Bitcoin is an emerging digital currency, the most distinctive characteristic is that all it's transactions are recorded in a publicaly avaiable blockchain.
Therefore the transaction data in Bitcoin serve as an alternative to financial data which might not always be accessible and poses privacy concerns.
This project shows how to detect abnormal transactions in the Bitcoin data.
The data used in this project can be downloaded from this link.
http://compbio.cs.uic.edu/data/bitcoin/
The data was obtained from parsing the blockchain using a Python script.
The file we use contains Bitcoin transactions from January 2009 to April 2013, with over 15M transactions and 6.3M users.
Each transaction has:
- A transaction key
- User ID sending Bitcoin
- User ID receiving Bitcoin
- Date and time when the transaction occur
- Number of Bitcoins transferred
txn_key | from_user | to_user | date | amount |
---|---|---|---|---|
1 | 2 | 2 | 20130410142250 | 24.375000 |
1 | 2 | 782477 | 20130410142250 | 0.770900 |
2 | 620423 | 4571210 | 20111227114312 | 614.174951 |
2 | 620423 | 3 | 20111227114312 | 128.040520 |
3 | 3 | 782479 | 20130410142250 | 47.140520 |
For demonstration purpose, we will use data from January 2009 to December 2010, with 218K transactions and 110K users.

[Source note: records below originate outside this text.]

-- ==== Sys2Proof/Laws/Bits.lean ====
section
/-!
SUPPORT. Laws of the bit-field and byte-order helpers and of the flags of P.
-/

namespace Sys2Proof.Machine

open Sys2Proof

/-- Writing a flag changes that flag and no other (10_state.md R26). -/
theorem flag_putBit (b : Byte) (i j : Nat) (on : Bool) (hi : i < 8) :
    flag (putBit b i on) j = if j = i then on else flag b j := by
  simp only [flag, putBit]
  by_cases hj : j < 8
  · interval_cases i <;> interval_cases j <;> cases on <;> simp
  · have h1 : ∀ c : Byte, c.getLsbD j = false := fun c => BitVec.getLsbD_of_ge c j (by omega)
    rw [h1, h1, if_neg (by omega)]

theorem flag_putBit_self (b : Byte) (i : Nat) (on : Bool) (hi : i < 8) :
    flag (putBit b i on) i = on := by simp [flag_putBit b i i on hi]

theorem flag_putBit_ne (b : Byte) (i j : Nat) (on : Bool) (hi : i < 8) (h : j ≠ i) :
    flag (putBit b i on) j = flag b j := by simp [flag_putBit b i j on hi, h]

/-- Two status bytes with the same flags are the same byte. -/
theorem status_ext {p q : Byte} (h : ∀ i < 8, flag p i = flag q i) : p = q :=
  BitVec.eq_of_getLsbD_eq (fun i hi => h i hi)

theorem getLsbD_word16 (hi lo : Byte) (i : Nat) :
    (word16 hi lo).getLsbD i = if i < 8 then lo.getLsbD i else hi.getLsbD (i - 8) := by
  have h := BitVec.getLsbD_append (x := hi) (y := lo) (i := i)
  simpa [word16] using h

@[simp] theorem hiByte_word16 (hi lo : Byte) : hiByte (word16 hi lo) = hi := by
  apply BitVec.eq_of_getLsbD_eq
  intro i hi
  simp [hiByte, getLsbD_word16, hi]

@[simp] theorem loByte_word16 (hi lo : Byte) : loByte (word16 hi lo) = lo := by
  apply BitVec.eq_of_getLsbD_eq
  intro i hi
  simp [loByte, getLsbD_word16, hi]

@[simp] theorem word16_hiByte_loByte (w : Word) : word16 (hiByte w) (loByte w) = w := by
  apply BitVec.eq_of_getLsbD_eq
  intro i hi
  rw [getLsbD_word16]
  simp only [hiByte, loByte, BitVec.getLsbD_extractLsb']
  split
  · simp_all
  · rw [show 8 + (i - 8) = i by omega, show decide (i - 8 < 8) = true by simp; omega,
      Bool.true_and]

theorem ramIndex_eq (a : Word) : ramIndex a = a.toNat % 2048 := by
  simp only [ramIndex, BitVec.toNat_and]
  exact Nat.and_two_pow_sub_one_eq_mod _ 11

theorem regIndex_eq (a : Word) : regIndex a = a.toNat % 8 := by
  simp only [regIndex, BitVec.toNat_and]
  exact Nat.and_two_pow_sub_one_eq_mod _ 3

theorem ramIndex_lt (a : Word) : ramIndex a < 2048 := by rw [ramIndex_eq]; omega

theorem toNat_zext16 (b : Byte) : (zext16 b).toNat = b.toNat := by
  simp [zext16]; omega

theorem toNat_stackAddr (sp : Byte) : (stackAddr sp).toNat = 256 + sp.toNat := by
  simp only [stackAddr, BitVec.toNat_add, toNat_zext16]
  have := sp.isLt
  simp; omega

@[simp] theorem inRam_stackAddr (sp : Byte) : inRam (stackAddr sp) = true := by
  have := sp.isLt
  simp only [inRam, toNat_stackAddr]; exact decide_eq_true (by omega)

@[simp] theorem inRam_zext16 (b : Byte) : inRam (zext16 b) = true := by
  have := b.isLt
  simp only [inRam, toNat_zext16]; exact decide_eq_true (by omega)

theorem ramIndex_stackAddr (sp : Byte) : ramIndex (stackAddr sp) = 256 + sp.toNat := by
  have := sp.isLt
  rw [ramIndex_eq, toNat_stackAddr]; omega

theorem ramIndex_zext16 (b : Byte) : ramIndex (zext16 b) = b.toNat := by
  have := b.isLt
  rw [ramIndex_eq, toNat_zext16]; omega

/-- A word as a number, from its bytes. -/
theorem toNat_word16 (hi lo : Byte) : (word16 hi lo).toNat = 256 * hi.toNat + lo.toNat := by
  have := lo.isLt
  simp only [word16, BitVec.toNat_append]
  rw [← Nat.shiftLeft_add_eq_or_of_lt this]
  simp [Nat.shiftLeft_eq]
  omega

end Sys2Proof.Machine
end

Transactions in a financial system forms a graph where each user is a node and each transaction is an edge.
As a result, concepts in graph theory will be very useful when analysing transactions and finding anomalies.

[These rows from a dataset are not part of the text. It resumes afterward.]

-- ==== Sys2Proof/Laws/PerInstr.lean ====
section
/-!
SUPPORT. Statements about each instruction as syntax: its opcode byte in the Encoding lines of R180 to R278
stands for it in the table of R127.
-/

namespace Sys2Proof.Laws.TableEntry

open Sys2Proof

/-- A well-formed instruction has an opcode byte, and the table's entry for that byte is its operation and
its mode. -/
def Statement (i : Instr) : Prop :=
  i.WellFormed → ∃ op, opcodeOf i = some op ∧ (table op).op = i.op ∧ (table op).mode = i.mode

/-- An opcode byte of the INVALID set has an INVALID entry with mode IMP. -/
theorem invalid_byte : ∀ b : Byte, isInvalidOpcode b = true →
    (table b).op = .invalid ∧ (table b).mode = .imp := by decide

theorem lda (o : Operand) : Statement (.lda o) := by
  intro h
  cases o <;> first
    | exact ⟨_, rfl, rfl, rfl⟩
    | exact absurd (show false = true from h) Bool.false_ne_true
theorem ldx (o : Operand) : Statement (.ldx o) := by
  intro h
  cases o <;> first
    | exact ⟨_, rfl, rfl, rfl⟩
    | exact absurd (show false = true from h) Bool.false_ne_true
theorem ldy (o : Operand) : Statement (.ldy o) := by
  intro h
  cases o <;> first
    | exact ⟨_, rfl, rfl, rfl⟩
    | exact absurd (show false = true from h) Bool.false_ne_true
theorem sta (o : Operand) : Statement (.sta o) := by
  intro h
  cases o <;> first
    | exact ⟨_, rfl, rfl, rfl⟩
    | exact absurd (show false = true from h) Bool.false_ne_true
theorem stx (o : Operand) : Statement (.stx o) := by
  intro h
  cases o <;> first
    | exact ⟨_, rfl, rfl, rfl⟩
    | exact absurd (show false = true from h) Bool.false_ne_true
theorem sty (o : Operand) : Statement (.sty o) := by
  intro h
  cases o <;> first
    | exact ⟨_, rfl, rfl, rfl⟩
    | exact absurd (show false = true from h) Bool.false_ne_true
theorem adc (o : Operand) : Statement (.adc o) := by
  intro h
  cases o <;> first
    | exact ⟨_, rfl, rfl, rfl⟩
    | exact absurd (show false = true from h) Bool.false_ne_true
theorem sbc (o : Operand) : Statement (.sbc o) := by
  intro h
  cases o <;> first
    | exact ⟨_, rfl, rfl, rfl⟩
    | exact absurd (show false = true from h) Bool.false_ne_true
theorem and (o : Operand) : Statement (.and o) := by
  intro h
  cases o <;> first
    | exact ⟨_, rfl, rfl, rfl⟩
    | exact absurd (show false = true from h) Bool.false_ne_true
theorem eor (o : Operand) : Statement (.eor o) := by
  intro h
  cases o <;> first
    | exact ⟨_, rfl, rfl, rfl⟩
    | exact absurd (show false = true from h) Bool.false_ne_true
theorem ora (o : Operand) : Statement (.ora o) := by
  intro h
  cases o <;> first
    | exact ⟨_, rfl, rfl, rfl⟩
    | exact absurd (show false = true from h) Bool.false_ne_true
theorem bit (o : Operand) : Statement (.bit o) := by
  intro h
  cases o <;> first
    | exact ⟨_, rfl, rfl, rfl⟩
    | exact absurd (show false = true from h) Bool.false_ne_true
theorem cmp (o : Operand) : Statement (.cmp o) := by
  intro h
  cases o <;> first
    | exact ⟨_, rfl, rfl, rfl⟩
    | exact absurd (show false = true from h) Bool.false_ne_true
theorem cpx (o : Operand) : Statement (.cpx o) := by
  intro h
  cases o <;> first
    | exact ⟨_, rfl, rfl, rfl⟩
    | exact absurd (show false = true from h) Bool.false_ne_true
theorem cpy (o : Operand) : Statement (.cpy o) := by
  intro h
  cases o <;> first
    | exact ⟨_, rfl, rfl, rfl⟩
    | exact absurd (show false = true from h) Bool.false_ne_true
theorem inc (o : Operand) : Statement (.inc o) := by
  intro h
  cases o <;> first
    | exact ⟨_, rfl, rfl, rfl⟩
    | exact absurd (show false = true from h) Bool.false_ne_true
theorem dec (o : Operand) : Statement (.dec o) := by
  intro h
  cases o <;> first
    | exact ⟨_, rfl, rfl, rfl⟩
    | exact absurd (show false = true from h) Bool.false_ne_true
theorem inx : Statement .inx := fun _ => ⟨_, rfl, rfl, rfl⟩
theorem iny : Statement .iny := fun _ => ⟨_, rfl, rfl, rfl⟩
theorem dex : Statement .dex := fun _ => ⟨_, rfl, rfl, rfl⟩
theorem dey : Statement .dey := fun _ => ⟨_, rfl, rfl, rfl⟩
theorem asl (o : Operand) : Statement (.asl o) := by
  intro h
  cases o <;> first
    | exact ⟨_, rfl, rfl, rfl⟩
    | exact absurd (show false = true from h) Bool.false_ne_true
theorem lsr (o : Operand) : Statement (.lsr o) := by
  intro h
  cases o <;> first
    | exact ⟨_, rfl, rfl, rfl⟩
    | exact absurd (show false = true from h) Bool.false_ne_true
theorem rol (o : Operand) : Statement (.rol o) := by
  intro h
  cases o <;> first
    | exact ⟨_, rfl, rfl, rfl⟩
    | exact absurd (show false = true from h) Bool.false_ne_true
theorem ror (o : Operand) : Statement (.ror o) := by
  intro h
  cases o <;> first
    | exact ⟨_, rfl, rfl, rfl⟩
    | exact absurd (show false = true from h) Bool.false_ne_true
theorem bcc (rel : Byte) : Statement (.bcc rel) := fun _ => ⟨_, rfl, rfl, rfl⟩
theorem bcs (rel : Byte) : Statement (.bcs rel) := fun _ => ⟨_, rfl, rfl, rfl⟩
theorem beq (rel : Byte) : Statement (.beq rel) := fun _ => ⟨_, rfl, rfl, rfl⟩
theorem bne (rel : Byte) : Statement (.bne rel) := fun _ => ⟨_, rfl, rfl, rfl⟩
theorem bmi (rel : Byte) : Statement (.bmi rel) := fun _ => ⟨_, rfl, rfl, rfl⟩
theorem bpl (rel : Byte) : Statement (.bpl rel) := fun _ => ⟨_, rfl, rfl, rfl⟩
theorem bvc (rel : Byte) : Statement (.bvc rel) := fun _ => ⟨_, rfl, rfl, rfl⟩
theorem bvs (rel : Byte) : Statement (.bvs rel) := fun _ => ⟨_, rfl, rfl, rfl⟩
theorem jmp (o : Operand) : Statement (.jmp o) := by
  intro h
  cases o <;> first
    | exact ⟨_, rfl, rfl, rfl⟩
    | exact absurd (show false = true from h) Bool.false_ne_true
theorem jsr (addr : Word) : Statement (.jsr addr) := fun _ => ⟨_, rfl, rfl, rfl⟩
theorem rts : Statement .rts := fun _ => ⟨_, rfl, rfl, rfl⟩
theorem brk : Statement .brk := fun _ => ⟨_, rfl, rfl, rfl⟩
theorem rti : Statement .rti := fun _ => ⟨_, rfl, rfl, rfl⟩
theorem pha : Statement .pha := fun _ => ⟨_, rfl, rfl, rfl⟩
theorem php : Statement .php := fun _ => ⟨_, rfl, rfl, rfl⟩
theorem pla : Statement .pla := fun _ => ⟨_, rfl, rfl, rfl⟩
theorem plp : Statement .plp := fun _ => ⟨_, rfl, rfl, rfl⟩
theorem clc : Statement .clc := fun _ => ⟨_, rfl, rfl, rfl⟩
theorem cld : Statement .cld := fun _ => ⟨_, rfl, rfl, rfl⟩
theorem cli : Statement .cli := fun _ => ⟨_, rfl, rfl, rfl⟩
theorem clv : Statement .clv := fun _ => ⟨_, rfl, rfl, rfl⟩
theorem sec : Statement .sec := fun _ => ⟨_, rfl, rfl, rfl⟩
theorem sed : Statement .sed := fun _ => ⟨_, rfl, rfl, rfl⟩
theorem sei : Statement .sei := fun _ => ⟨_, rfl, rfl, rfl⟩
theorem tax : Statement .tax := fun _ => ⟨_, rfl, rfl, rfl⟩
theorem tay : Statement .tay := fun _ => ⟨_, rfl, rfl, rfl⟩
theorem tsx : Statement .tsx := fun _ => ⟨_, rfl, rfl, rfl⟩
theorem txa : Statement .txa := fun _ => ⟨_, rfl, rfl, rfl⟩
theorem txs : Statement .txs := fun _ => ⟨_, rfl, rfl, rfl⟩
theorem tya : Statement .tya := fun _ => ⟨_, rfl, rfl, rfl⟩
theorem nop : Statement .nop := fun _ => ⟨_, rfl, rfl, rfl⟩
theorem invalid (op : Byte) : Statement (.invalid op) := by
  intro h
  have hb : isInvalidOpcode op = true := h
  exact ⟨op, if_pos hb, (invalid_byte op hb).1, (invalid_byte op hb).2⟩

/-- Every instruction has its table entry. -/
theorem everyInstruction (i : Instr) : Statement i := by
  cases i with
  | lda o => exact lda o
  | ldx o => exact ldx o
  | ldy o => exact ldy o
  | sta o => exact sta o
  | stx o => exact stx o
  | sty o => exact sty o
  | adc o => exact adc o
  | sbc o => exact sbc o
  | and o => exact and o
  | eor o => exact eor o
  | ora o => exact ora o
  | bit o => exact bit o
  | cmp o => exact cmp o
  | cpx o => exact cpx o
  | cpy o => exact cpy o
  | inc o => exact inc o
  | dec o => exact dec o
  | inx => exact inx
  | iny => exact iny
  | dex => exact dex
  | dey => exact dey
  | asl o => exact asl o
  | lsr o => exact lsr o
  | rol o => exact rol o
  | ror o => exact ror o
  | bcc rel => exact bcc rel
  | bcs rel => exact bcs rel
  | beq rel => exact beq rel
  | bne rel => exact bne rel
  | bmi rel => exact bmi rel
  | bpl rel => exact bpl rel
  | bvc rel => exact bvc rel
  | bvs rel => exact bvs rel
  | jmp o => exact jmp o
  | jsr addr => exact jsr addr
  | rts => exact rts
  | brk => exact brk
  | rti => exact rti
  | pha => exact pha
  | php => exact php
  | pla => exact pla
  | plp => exact plp
  | clc => exact clc
  | cld => exact cld
  | cli => exact cli
  | clv => exact clv
  | sec => exact sec
  | sed => exact sed
  | sei => exact sei
  | tax => exact tax
  | tay => exact tay
  | tsx => exact tsx
  | txa => exact txa
  | txs => exact txs
  | tya => exact tya
  | nop => exact nop
  | invalid op => exact invalid op

end Sys2Proof.Laws.TableEntry
end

- Degree - Number of nodes connecting this node
- Clustering coefficient - Measures how neighboring nodes are connected to each other
- Strongly connected components - Isolated communities
A robust algorithm for anomaly detection.
- Does not require assumptions on the data, unlike Elliptic Envelope which requires data to be Guassian
- Able to capture more complex structure than One-Class SVM
How it works:
- Build a tree by randomly split data into different partitions until every data point is isolated.
- The idea is data point located at leafs with a shorter path from the root are likely to be outliers.
- Build many of those trees to obtain an average path length for each data point.
- Identify the proportion with the shortest average path length as outliers.
(source: https://www.slideshare.net/mlvlc/l14-anomaly-detection)
(source: https://www.slideshare.net/turi-inc/anomaly-detection-using-isolation-forests)
An isolation forest of 100 trees was built from the transactions, and the most extreme 1% transactions were identified as anomalies.
After running the isolation forest model, 2782 transactions were identified as abnormal.
The model determined transactions with an anomaly score (log average path length) -0.0948 or lower were anomalies.
The plot shows the distribution of anomaly scores of every transaction, all transactions with score lower than the threshold (left of the dotted red line) are classified as anomalies.
Let's visualize the transactions to verify that the anomalies found were different to normal transactions.
t-SNE is a dimensionality reduction technique to visualize high dimension data.
It tries to approximate the high dimension distribution with a low dimension distribution.
It is a machine learning algorithm itself!
The visualization shows 5000 of the transactions, with blue dots indicate normal transactions and red dots indicate abnormal transactions.
As shown in the plot, the anomalies identified lies in isolated regions and are away from structures formed by normal transactions.